They say that once you hit 30, shit changes with your body. Your metabolism slows, gravity starts to march across your softer parts stamping them looser and dimpled like a piece of fatty meat, beat with a tenderizing mallet and suddenly opening the pickle jar takes a bit more effort. Who ever the proverbial “they” are, they’re right dammit.
It couldn’t have been a sudden decline. It’s not like I went to bed a a hard body and woke up with grandma arms. But it did sneak up on me. First, my favorite jeans kept getting shrunk more and more in the wash. Just the waist band and thighs though. The length stayed true. Go figure. Then it was the arm openings on my short sleeved shirts. That obviously was the laundry too. And then it happened. I moved to a sunny beach and had to put a bathing suit on. Where the hell did that doughy white body come from? And how did my bathing suit shrink…. Oohhhh. Dirty fucking 30’s have struck.
So it’s time to wage war on this bodily decline. I refuse to feel bad about myself now that I have seen what can never be unseen. So for the last few weeks, I have been finding ways to get a little extra movement in my day.
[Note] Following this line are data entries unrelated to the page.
-- ==== Sys2Proof/Machine/Dispatch.lean ====
section
/-! DEFINITION. The one dispatch: an arm for each constructor of `Instr`, each a direct call of its meaning. -/

namespace Sys2Proof.Machine
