/-! ### The vector group -/

/-- R205: each lane of VADD to VLT follows the node of the same name on that lane, VFMA with the old v[d], and VCVT
converts each lane; nothing but v[d] and the PC changes.

R206: VSPLAT, VGET, VPUT and VRSUM; a lane number of 16 or more raises BOUNDS. -/
def Obligations.TaskVector : Prop :=
  (∀ (s : State) (d a b : VReg) (f g : Fmt),
  let lanes (h : Lane → Lane → Lane) : Vector Lane 16 := Vector.ofFn (fun k => h ((s.rv a).get k) ((s.rv b).get k))
  Completes (.vadd d a b f) s (fun t => VecDone s t d (lanes (addLane f .plain))) ∧
  Completes (.vsub d a b f) s (fun t => VecDone s t d (lanes (subLane f .plain))) ∧
  Completes (.vmul d a b f) s (fun t => VecDone s t d (lanes (mulLane f .plain))) ∧
  Completes (.vfma d a b f) s (fun t => VecDone s t d
    (Vector.ofFn (fun k => fmaLane f .plain ((s.rv a).get k) ((s.rv b).get k) ((s.rv d).get k)))) ∧
  Completes (.vmin d a b f) s (fun t => VecDone s t d (lanes (minLane f))) ∧
  Completes (.vmax d a b f) s (fun t => VecDone s t d (lanes (maxLane f))) ∧
  Completes (.vand d a b f) s (fun t => VecDone s t d (lanes (andLane f))) ∧
  Completes (.vor d a b f) s (fun t => VecDone s t d (lanes (orLane f))) ∧
  Completes (.vshl d a b f) s (fun t => VecDone s t d (lanes (shlLane f))) ∧
  Completes (.vshr d a b f) s (fun t => VecDone s t d (lanes (shrLane f))) ∧
  Completes (.veq d a b f) s (fun t => VecDone s t d (lanes (relEq f))) ∧
  Completes (.vlt d a b f) s (fun t => VecDone s t d (lanes (relLt f))) ∧
  Completes (.vcvt d a g f) s (fun t => VecDone s t d (Vector.ofFn (fun k => cvtLane f g .plain ((s.rv a).get k))))) ∧
  (∀ (s : State) (d a : VReg) (x y : Reg) (f : Fmt),
  Completes (.vsplat d x f) s (fun t => VecDone s t d (Vector.ofFn (fun _ => placeBits f (s.rg x).toNat))) ∧
  (∀ k : Fin 16, (s.rg y).toNat = k.val →
    Completes (.vget x a y f) s (fun t => RegDone s t x
      (if f = .i32 ∨ f = .i16 ∨ f = .i8 then BitVec.ofInt 64 (readInt f ((s.rv a).get k))
       else BitVec.ofNat 64 (lowBits f ((s.rv a).get k)))) ∧
    Completes (.vput d x y f) s (fun t => VecDone s t d
      (Vector.ofFn (fun j => if j = k then placeBits f (s.rg x).toNat else (s.rv d).get j)))) ∧
  (16 ≤ (s.rg y).toNat → Fresh s →
    Completes (.vget x a y f) s (fun t => TrapDone s t 5 (s.rg y)) ∧
    Completes (.vput d x y f) s (fun t => TrapDone s t 5 (s.rg y))) ∧
  Completes (.vrsum x a f) s (fun t => RegDone s t x (getLane f (redLanes .sum f .plain (s.rv a).toList))))

/-! ### Branches and jumps -/

/-- R200: a taken branch and J go to PC + 4 × offset, an untaken branch to PC + 4; JAL and JALR write PC + 4; a JALR
target that is no multiple of 4 raises MISALIGN first, a target outside 0 to 0xFFFC BOUNDS, and neither register nor PC
changes but by the trap entry. -/
def Obligations.TaskBranches : Prop := ∀ (s : State) (a b d : Reg) (o i : BitVec 16) (j : BitVec 26),
  let x := s.rg a
  let y := s.rg b
  let near : Int := s.me.pc.toNat + 4 * o.toInt
  let far : Int := s.me.pc.toNat + 4 * j.toInt
  let ea : Word := x + i.signExtend 64
  (∀ p ∈ ([(.beq a b o, decide (x = y)), (.bne a b o, decide (x ≠ y)), (.blt a b o, decide (x.toInt < y.toInt)),
      (.bge a b o, decide (y.toInt ≤ x.toInt)), (.bltu a b o, decide (x.toNat < y.toNat)),
      (.bgeu a b o, decide (y.toNat ≤ x.toNat))] : List (Instr × Bool)),
    (p.2 = false → Completes p.1 s (fun t => JumpDone s t (s.me.pc + 4))) ∧
    (p.2 = true → inStore near → Completes p.1 s (fun t => JumpDone s t (BitVec.ofInt 16 near))) ∧
    (p.2 = true → ¬inStore near → Fresh s → Completes p.1 s (fun t => TrapDone s t 5 (BitVec.ofInt 64 near)))) ∧
  (inStore far → Completes (.j j) s (fun t => JumpDone s t (BitVec.ofInt 16 far)) ∧
    Completes (.jal j) s (fun t => LinkDone s t 31 (BitVec.ofInt 16 far))) ∧
  (¬inStore far → Fresh s → Completes (.j j) s (fun t => TrapDone s t 5 (BitVec.ofInt 64 far)) ∧
    Completes (.jal j) s (fun t => TrapDone s t 5 (BitVec.ofInt 64 far))) ∧
  (ea.toNat % 4 = 0 → ea.toNat ≤ 0xFFFC → Completes (.jalr d a i) s (fun t => LinkDone s t d (ea.setWidth 16))) ∧
  (ea.toNat % 4 ≠ 0 → Fresh s → Completes (.jalr d a i) s (fun t => TrapDone s t 3 ea)) ∧
  (ea.toNat % 4 = 0 → 0xFFFC < ea.toNat → Fresh s → Completes (.jalr d a i) s (fun t => TrapDone s t 5 ea))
Taking the stairs, offering to mow the yard with the antiquated manual push mower and parking as far away from the store when I run errands. And I have added actual weight work outs to the mix. I have been picking up my small weights and occasionally one of the heavier ones of the sailors to work on my arms, doing the “Brazilian Butt Lift” moves that I pilfered off the internet, and various series of crunches and planks. But these are just little things. The bigger deal is, I have cut out most terrible but delicious items I normally consume. Instead I have traded them for vegetarian dishes made with fresh veggies and little to no carbs and a few fats as possible. If you know me, you know my soul is weeping for cheese. Preferably melted over a perfectly prepared medium burger. But I digress and frankly typing that made me hungry for no reason. The bottom line is, I have been feeling better. I don’t see much change yet but, I feel better and that’s something.
So that gets us to tonight. Tonight, the sailor has duty. This means I have the house to myself. So, while my vegan cruciferous and carrot casserole was cooking, I planned to sweat it out until the kitchen timer dinged time for din-din. As I gathered the few items I needed for the planned activities, I noticed the sailor’s doorway pull up bar. I had flashbacks to high school PE tests and only needing to accomplish one chin up from a dead hang. It wasn’t so hard. Could I do one now? Probably not, but I MIGHT just get half way. So I slapped that thing up and took grip. The moment I started to strain to budge my gelatenous self up I knew it was a mistake. But, it was the pop in the side of my neck though, that drove this fact home. Needless to say, at the moment I can not look left with anything other than my eyes nor can I tilt my chin down to my chest.
Aging sucks. I want a re-do on my 20’s so I can prepare for this downward spiral better.